Task description
Write out again, exactly, the lines of the listing below from the first one through the one that contains "done : exec i (s.granting none) = .next t", and no other lines.

*** Dataset extract

/-- The request `i`, from `s`, ends in `t` with the events `es` if every acquisition is granted; with `n` of them it goes as far as they
reach. -/
structure EndsAsGranted (i : Instr) (s t : State) (es : List Event) : Prop where
  done : exec i (s.granting none) = .next t
  trace : t.trace = s.trace ++ es
  enough : ∀ n, es.count .acq ≤ n → exec i (s.granting (some n)) = .next (t.granting (some (n - es.count .acq)))
  short : ∀ n, n < es.count .acq → ∃ u, exec i (s.granting (some n)) = .next u ∧ u.opnd = t.opnd ∧ WaitsInRequest i s n es u

theorem RunsMetered.endsAsGranted {i : Instr} {s : State} {f : State → Res} {post : State → State} (h : RunsMetered i s f post)
    (he : Entered i s (s.entered i)) (hl : s.lock = false) : ∃ t es, EndsAsGranted i s t es := by
  obtain ⟨pre, hpre, htrace⟩ := he.events
  obtain ⟨t, es, hm⟩ := h.metered (s.entered i) he.begun (he.lock.trans hl)
  have hcount : (pre ++ es).count .acq = es.count .acq := by rw [List.count_append, hpre, Nat.zero_add]
  refine ⟨(post t).complete, pre ++ es, by rw [h.runs, hm.done]; rfl, ?_, fun n hn => ?_, fun n hn => ?_⟩
  · rw [← List.append_assoc, ← htrace, ← hm.trace, ← h.closing.trace t]
    rfl
  · rw [hcount] at hn ⊢
    rw [h.runs, hm.enough n hn, Res.map, h.closing.commutes]
    rfl
  · rw [hcount] at hn
    obtain ⟨u, hu, hw⟩ := hm.short n hn
    have hopnd : u.opnd = (post t).opnd := by rw [h.closing.opnd, hw.kept.opnd, hm.kept.opnd]
    refine ⟨u, by rw [h.runs, hu]; rfl, hopnd, ?_, hw.kept.busy.trans he.busy, hw.kept.lock.trans (he.lock.trans hl), hw.request,
      hw.kept.respDone.trans he.respDone, hw.grants, hw.kept.begun.trans he.begun, hw.kept.pstate.trans he.pstate⟩
    rw [untilAcq_append, hpre, if_neg (Nat.not_lt_zero n), Nat.sub_zero, hw.trace, htrace, List.append_assoc]

/-- RGB acquires nothing (42_raster.md R190). -/
theorem rgb_endsAsGranted (r g b : Byte) {s : State} (hb : s.busy = false) : ∃ t es, EndsAsGranted (.reqRgb r g b) s t es :=
  ⟨_, [], exec_rgb r g b (s := s.granting none) hb, (List.append_nil _).symm, fun n _ => exec_rgb r g b (s := s.granting (some n)) hb,
    fun n hn => absurd hn (Nat.not_lt_zero n)⟩

theorem request_endsAsGranted {i : Instr} {s : State} (hk : i.kind = .request) (hb : s.busy = false)
    (hg : s.begun = true ∨ i = .reqBegin) (hl : s.lock = false) : ∃ t es, EndsAsGranted i s t es := by
  have he := entered_spec hg
  rcases request_cases hk with rfl | ⟨r, g, b, rfl⟩ | ⟨body, hs⟩
  · obtain ⟨f, post, h⟩ := runsMetered_begin hb
    exact h.endsAsGranted he hl
  · exact rgb_endsAsGranted r g b hb
  · have hne : i ≠ .reqBegin := by rintro rfl; cases hs
    obtain ⟨f, post, h⟩ := runsMetered_served hs hb (hg.resolve_right hne)
    exact h.endsAsGranted he hl

-- FILL with fewer grants than its three frames

theorem untilAcq_zero_framesEvents (hasCs : Bool) (fs : List Frame) : untilAcq 0 (framesEvents hasCs fs) = [] := by
  cases fs with
  | nil => rfl
  | cons f fs => simp [framesEvents, txnEvents, untilAcq]

theorem framesEvents_cons (hasCs : Bool) (f : Frame) (fs : List Frame) :
    framesEvents hasCs (f :: fs) = txnEvents hasCs f.1 f.2 ++ framesEvents hasCs fs := rfl

/-- Each frame is one acquisition, so `n` grants reach `n` frames far (40_bus_transport.md R143, R144). -/
theorem untilAcq_framesEvents (hasCs : Bool) (n : Nat) (fs : List Frame) :
    untilAcq n (framesEvents hasCs fs) = framesEvents hasCs (fs.take n) := by
  induction n generalizing fs with
  | zero => exact untilAcq_zero_framesEvents hasCs fs
  | succ n ih =>
    cases fs with
    | nil => rfl
    | cons f fs =>
      rw [List.take_succ_cons, framesEvents_cons, framesEvents_cons, untilAcq_append, count_acq_txn, if_neg (by omega),
        Nat.add_sub_cancel, ih]

theorem count_acq_framesEvents (hasCs : Bool) (fs : List Frame) : (framesEvents hasCs fs).count .acq = fs.length := by
  induction fs with
  | nil => rfl
  | cons f fs ih => rw [framesEvents_cons, List.count_append, count_acq_txn, ih, List.length_cons, Nat.add_comm]

/-- FILL of a rectangle that begins on the panel is one windowed write, which is three frames (42_raster.md R192). -/
theorem fillFrames_length {x y w h : Nat} (color : Half) (hx : x < 160) (hy : y < 80) (hw : 1 ≤ w) (hh : 1 ≤ h) :
    (fillFrames x y w h color).length = 3 := by
  have hc : clip x y w h = some (min w (160 - x), min h (80 - y)) := by
    rw [clip, if_neg, if_neg]
    · rfl
    · omega
    · simp only [Config.panelW, Config.panelH]; omega
  simp only [fillFrames, hc]
  rfl

/-- What FILL emits if every acquisition is granted (42_raster.md R192). -/
theorem exec_fill_trace (x y w h color : Half) {s : State} (hs : s.Ready) : ∃ t, exec (.reqFill x y w h color) s = .next t ∧
    t.trace = s.trace ++ framesEvents s.hasCs (fillFrames x.toNat y.toNat w.toNat h.toNat color) := by
  have hbody := fill_ready x.toNat y.toNat w.toNat h.toNat color (accept_ready (loadOf (.reqFill x y w h color)) hs)
  exact ⟨_, (exec_served rfl s).trans (serve_ready _ _ hs hbody), (served _ hs _ _ _ _).trace⟩

theorem fill_waits (x y w h color : Half) {n : Nat} {s : State} (hb : s.busy = false) (hg : s.begun = true) (hl : s.lock = false)
    (hn : n < (fillFrames x.toNat y.toNat w.toNat h.toNat color).length) :
    ∃ u, exec (.reqFill x y w h color) (s.granting (some n)) = .next u ∧ WaitsInRequest (.reqFill x y w h color) s n
      (framesEvents s.hasCs (fillFrames x.toNat y.toNat w.toNat h.toNat color)) u := by
  obtain ⟨t, es, he⟩ := request_endsAsGranted (i := .reqFill x y w h color) rfl hb (.inl hg) hl
  obtain ⟨t', ht', htrace⟩ := exec_fill_trace x y w h color (s := s.granting none) ⟨hb, hg, hl, rfl⟩
  obtain rfl : t = t' := by
    rw [he.done] at ht'
    cases ht'
    rfl
  obtain rfl : es = framesEvents s.hasCs (fillFrames x.toNat y.toNat w.toNat h.toNat color) :=
    List.append_cancel_left (he.trace.symm.trans htrace)
  obtain ⟨u, hu, -, hw⟩ := he.short n (by rwa [count_acq_framesEvents])
  exact ⟨u, hu, hw⟩

/-- Settles O55: every request ends as granted, and the three frames of FILL are three acquisitions. -/
theorem requestsWaitWhereTheGrantsEnd : Obligations.RequestsWaitWhereTheGrantsEnd := by
  refine ⟨fun i n s hk hb hg hl hn => ?_, fun x y w h color n s hb hg hl hn h3 hx hy hw hh => ?_⟩
  · obtain ⟨t, es, he⟩ := request_endsAsGranted hk hb hg hl
    have henough := he.enough n
    have hshort := he.short n
    rw [State.granting_self hn] at henough hshort
    refine ⟨t, es, he.done, he.trace, henough, fun hlt => ?_⟩
    obtain ⟨u, hu, hopnd, hu'⟩ := hshort hlt
    exact ⟨u, hu, hu'.trace, hu'.busy, hu'.lock, hu'.request, hu'.respDone, hu'.grants, hu'.begun, hopnd, hu'.pstate⟩
  · obtain ⟨u, hu, hu'⟩ := fill_waits x y w h color hb hg hl (by rwa [fillFrames_length color hx hy hw hh])
    rw [State.granting_self hn] at hu
    have hne : ¬ (Instr.reqFill x y w h color = .reqBegin ∨ Instr.reqFill x y w h color = .reqReset) := by nofun
    exact ⟨u, hu, hu'.busy, hu'.lock, hu'.request, hu'.respDone, hu'.pstate.trans (if_neg hne),
      hu'.trace.trans (by rw [untilAcq_framesEvents])⟩

end Sys2Proof.Machine
end

section
/-! Clipping and the address window (41_addressing.md): the cases of CLIP, the two frames of SELECT, and that a run of requests never
leaves the sink in the middle of a frame. -/
namespace Sys2Proof.Machine

-- Clipping

/-- The two tests of CLIP as one: something is left if the corner is on the panel and neither side is zero (41_addressing.md R171,
R173). -/
theorem clip_eq_ite (x y w h : Nat) : clip x y w h =
    if x < 160 ∧ y < 80 ∧ 1 ≤ w ∧ 1 ≤ h then some (min w (160 - x), min h (80 - y)) else none := by
  unfold clip Config.panelW Config.panelH
  split
  · rw [if_neg (by omega)]
  · split
    · rw [if_neg (by omega)]
    · rw [if_pos (by omega)]

/-- Settles O25: CLIP writes `WC` and `HC` where something is left. -/
theorem clipCutsToThePanel : Obligations.ClipCutsToThePanel := by
  intro x y w h s
  show execClip x y w h s = _
  unfold execClip
  rw [clip_eq_ite]
  by_cases hin : x.toNat < 160 ∧ y.toNat < 80 ∧ 1 ≤ w.toNat ∧ 1 ≤ h.toNat
  · rw [if_pos hin, if_pos hin]
    rfl
  · rw [if_neg hin, if_neg hin]

/-- A size that reaches no further than the panel's edges is not cut. -/
theorem clip_of_fits {x y w h : Nat} (hw : 1 ≤ w) (hh : 1 ≤ h) (hx : x + w ≤ 160) (hy : y + h ≤ 80) :
    clip x y w h = some (w, h) := by
  rw [clip_eq_ite, if_pos (by omega), Nat.min_eq_left (by omega), Nat.min_eq_left (by omega)]

/-- Settles O26: a clipped size fits the panel, and one that fits is not cut again. -/
theorem clippedSizeStaysInThePanel : Obligations.ClippedSizeStaysInThePanel := by
  intro x y w h wc hc hk
  obtain ⟨hw1, hh1, hx, hy, hw, hh, -, -⟩ := clip_eq_some hk
  have hwc : wc ≤ 160 := by omega
  have hhc : hc ≤ 80 := by omega
  exact ⟨hw1, hwc, hh1, hhc, hw, hh, Nat.mul_le_mul hwc hhc, hx, hy, clip_of_fits hw1 hh1 hx hy⟩

-- The address window

/-- A logical address fits in one byte (30_encoding.md R107). -/
theorem toNat_addressByte {n : Nat} (hn : n < 256) : (BitVec.ofNat 8 n).toNat = n :=
  (BitVec.toNat_ofNat n 8).trans (Nat.mod_eq_of_lt hn)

******

Problem solution
/-- The request `i`, from `s`, ends in `t` with the events `es` if every acquisition is granted; with `n` of them it goes as far as they
reach. -/
structure EndsAsGranted (i : Instr) (s t : State) (es : List Event) : Prop where
  done : exec i (s.granting none) = .next t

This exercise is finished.